-- ==== Sys2Proof/Laws/Step.lean ====
section
/-! SUPPORT. Everything an instruction and a step can do beside its own effect, said once (`Ran`, `exec_ran`, `step_cases`); later
proofs cite these and never split on the instructions again. -/

namespace Sys2Proof.Machine.Laws

/-- What running one instruction keeps: the global enable and the first slot of its pipeline, the platform and the cycle clock; it
either answers with one of the costs of R98 and leaves the fault field, or it raises the fault and leaves the interrupt state; it
keeps the invariant, and it does not both halt the CPU and request the global enable. -/
structure Ran (s t : State) : Prop where
  ime : t.irq.ime = s.irq.ime
  pipe0 : t.irq.pipe0 = s.irq.pipe0
  plat : t.plat = s.plat
  clock : t.ctl.cycleClock = s.ctl.cycleClock
  request : t.ctl.halted = s.ctl.halted ∨ t.irq.pipe1 = s.irq.pipe1
  outcome : (t.ctl.fault = s.ctl.fault ∧ t.ctl.cost ∈ [4, 8, 12, 16, 20, 24]) ∨
    (t.ctl.fault.isSome = true ∧ t.irq = s.irq ∧ t.ctl.halted = s.ctl.halted)
  steady : Steady s → Steady t

/-- An effect on anything but the run state, the global enable and the platform, followed by its cost. -/
theorem Ran.of_cost {s u : State} {n : Nat} (hn : n ∈ [4, 8, 12, 16, 20, 24]) (hc : u.ctl = s.ctl)
    (hi : u.irq.ime = s.irq.ime) (h0 : u.irq.pipe0 = s.irq.pipe0) (hp : u.plat = s.plat) (hs : Steady s → Steady u) :
    Ran s (u.setCost n) :=
  ⟨hi, h0, hp, show u.ctl.cycleClock = _ by rw [hc], .inl (show u.ctl.halted = _ by rw [hc]),
    .inl ⟨show u.ctl.fault = _ by rw [hc], hn⟩,
    fun h => (hs h).setCost n⟩

variable (s : State)

theorem ran_loadReg (dst src : Reg8) : Ran s (s.loadReg dst src) :=
  .of_cost (by decide) (by simp) (by simp) (by simp) (by simp) fun h => h.setReg _ _
theorem ran_loadRegN (r : Reg8) (n : Byte) : Ran s (s.loadRegN r n) :=
  .of_cost (by decide) (by simp) (by simp) (by simp) (by simp) fun h => h.setReg _ _
theorem ran_loadRegIndHL (r : Reg8) : Ran s (s.loadRegIndHL r) :=
  .of_cost (by decide) (by simp) (by simp) (by simp) (by simp) fun h => h.setReg _ _
theorem ran_storeIndHLReg (r : Reg8) : Ran s (s.storeIndHLReg r) :=
  .of_cost (by decide) (by simp) (by simp) (by simp) (by simp) fun h => h.memWrite _ _
theorem ran_storeIndHLN (n : Byte) : Ran s (s.storeIndHLN n) :=
  .of_cost (by decide) (by simp) (by simp) (by simp) (by simp) fun h => h.memWrite _ _
theorem ran_loadA (a : Word) {n : Nat} (hn : n ∈ [4, 8, 12, 16, 20, 24]) : Ran s (s.loadA a n) :=
  .of_cost hn (by simp) (by simp) (by simp) (by simp) fun h => h.setReg _ _
theorem ran_storeA (a : Word) {n : Nat} (hn : n ∈ [4, 8, 12, 16, 20, 24]) : Ran s (s.storeA a n) :=
  .of_cost hn (by simp) (by simp) (by simp) (by simp) fun h => h.memWrite _ _
theorem ran_loadAMoveHL (d : Word) : Ran s (s.loadAMoveHL d) :=
  .of_cost (by decide) (by simp) (by simp) (by simp) (by simp) fun h => (h.setReg _ _).setHL _
theorem ran_storeAMoveHL (d : Word) : Ran s (s.storeAMoveHL d) :=
  .of_cost (by decide) (by simp) (by simp) (by simp) (by simp) fun h => (h.memWrite _ _).setHL _

theorem ran_loadPairNn (p : Pair) (nn : Word) : Ran s (s.loadPairNn p nn) :=
  .of_cost (by decide) (by simp) (by simp) (by simp) (by simp) fun h => h.setPair _ _
theorem ran_storeSP (nn : Word) : Ran s (s.storeSP nn) :=
  .of_cost (by decide) (by simp) (by simp) (by simp) (by simp) fun h => (h.memWrite _ _).memWrite _ _
theorem ran_loadSPHL : Ran s s.loadSPHL :=
  .of_cost (by decide) (by simp) (by simp) (by simp) (by simp) fun h => h.setSP _
theorem ran_loadHLSPE (e : Byte) : Ran s (s.loadHLSPE e) :=
  .of_cost (by decide) (by simp) (by simp) (by simp) (by simp) fun h => (h.setHL _).setF _
theorem ran_pushPair (q : StackPair) : Ran s (s.pushPair q) :=
  .of_cost (by decide) (by simp) (by simp) (by simp) (by simp) fun h => h.push16 _
theorem ran_popPair (q : StackPair) : Ran s (s.popPair q) :=
  .of_cost (by decide) (by simp [State.popped]) (by simp [State.popped]) (by simp [State.popped]) (by simp [State.popped])
    fun h => (h.setSP _).setStackPair _ _

theorem ran_alu (op : AluOp) (v : Byte) {n : Nat} (hn : n ∈ [4, 8, 12, 16, 20, 24]) : Ran s (s.alu op v n) :=
  .of_cost hn (by simp) (by simp) (by simp) (by simp) fun h => (h.setReg _ _).setF _
theorem ran_aluReg (op : AluOp) (r : Reg8) : Ran s (s.aluReg op r) := ran_alu s op _ (by decide)
theorem ran_aluIndHL (op : AluOp) : Ran s (s.aluIndHL op) := ran_alu s op _ (by decide)
theorem ran_aluN (op : AluOp) (n : Byte) : Ran s (s.aluN op n) := ran_alu s op _ (by decide)
theorem ran_incReg (r : Reg8) : Ran s (s.incReg r) :=
  .of_cost (by decide) (by simp) (by simp) (by simp) (by simp) fun h => (h.setReg _ _).setF _
theorem ran_decReg (r : Reg8) : Ran s (s.decReg r) :=
  .of_cost (by decide) (by simp) (by simp) (by simp) (by simp) fun h => (h.setReg _ _).setF _
theorem ran_incIndHL : Ran s s.incIndHL :=
  .of_cost (by decide) (by simp) (by simp) (by simp) (by simp) fun h => (h.memWrite _ _).setF _
theorem ran_decIndHL : Ran s s.decIndHL :=
  .of_cost (by decide) (by simp) (by simp) (by simp) (by simp) fun h => (h.memWrite _ _).setF _
theorem ran_decimalAdjust : Ran s s.decimalAdjust :=
  .of_cost (by decide) (by simp) (by simp) (by simp) (by simp) fun h => (h.setReg _ _).setF _
theorem ran_complementA : Ran s s.complementA :=
  .of_cost (by decide) (by simp) (by simp) (by simp) (by simp) fun h => (h.setReg _ _).setF _
theorem ran_setCarry : Ran s s.setCarry :=
  .of_cost (by decide) (by simp) (by simp) (by simp) (by simp) fun h => h.setF _
theorem ran_complementCarry : Ran s s.complementCarry :=
  .of_cost (by decide) (by simp) (by simp) (by simp) (by simp) fun h => h.setF _

theorem ran_addHL (p : Pair) : Ran s (s.addHL p) :=
  .of_cost (by decide) (by simp) (by simp) (by simp) (by simp) fun h => (h.setHL _).setF _
theorem ran_incPair (p : Pair) : Ran s (s.incPair p) :=
  .of_cost (by decide) (by simp) (by simp) (by simp) (by simp) fun h => h.setPair _ _
theorem ran_decPair (p : Pair) : Ran s (s.decPair p) :=
  .of_cost (by decide) (by simp) (by simp) (by simp) (by simp) fun h => h.setPair _ _
theorem ran_addSPE (e : Byte) : Ran s (s.addSPE e) :=
  .of_cost (by decide) (by simp) (by simp) (by simp) (by simp) fun h => (h.setSP _).setF _

theorem ran_rotateA (op : RotOp) : Ran s (s.rotateA op) :=
  .of_cost (by decide) (by simp) (by simp) (by simp) (by simp) fun h => (h.setReg _ _).setF _
theorem ran_rotReg (op : RotOp) (r : Reg8) : Ran s (s.rotReg op r) :=
  .of_cost (by decide) (by simp) (by simp) (by simp) (by simp) fun h => (h.setReg _ _).setF _
theorem ran_rotIndHL (op : RotOp) : Ran s (s.rotIndHL op) :=
  .of_cost (by decide) (by simp) (by simp) (by simp) (by simp) fun h => (h.memWrite _ _).setF _
theorem ran_testBitReg (b : Fin 8) (r : Reg8) : Ran s (s.testBitReg b r) :=
  .of_cost (by decide) (by simp) (by simp) (by simp) (by simp) fun h => h.setF _
theorem ran_testBitIndHL (b : Fin 8) : Ran s (s.testBitIndHL b) :=
  .of_cost (by decide) (by simp) (by simp) (by simp) (by simp) fun h => h.setF _
theorem ran_clearBitReg (b : Fin 8) (r : Reg8) : Ran s (s.clearBitReg b r) :=
  .of_cost (by decide) (by simp) (by simp) (by simp) (by simp) fun h => h.setReg _ _
theorem ran_clearBitIndHL (b : Fin 8) : Ran s (s.clearBitIndHL b) :=
  .of_cost (by decide) (by simp) (by simp) (by simp) (by simp) fun h => h.memWrite _ _
theorem ran_setBitReg (b : Fin 8) (r : Reg8) : Ran s (s.setBitReg b r) :=
  .of_cost (by decide) (by simp) (by simp) (by simp) (by simp) fun h => h.setReg _ _
theorem ran_setBitIndHL (b : Fin 8) : Ran s (s.setBitIndHL b) :=
  .of_cost (by decide) (by simp) (by simp) (by simp) (by simp) fun h => h.memWrite _ _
┄┄┄┄┄┄┄┄┄┄┄┄┄┄┄┄┄┄┄┄
TASK REQUIREMENTS ▸ Retype the listing from its first line onward, stopping after the line that contains "namespace Sys2Proof.Machine.Laws" has been retyped in full.

SOLUTION TO THIS TASK ▸
-- ==== Sys2Proof/Laws/Step.lean ====
section
/-! SUPPORT. Everything an instruction and a step can do beside its own effect, said once (`Ran`, `exec_ran`, `step_cases`); later
proofs cite these and never split on the instructions again. -/

namespace Sys2Proof.Machine.Laws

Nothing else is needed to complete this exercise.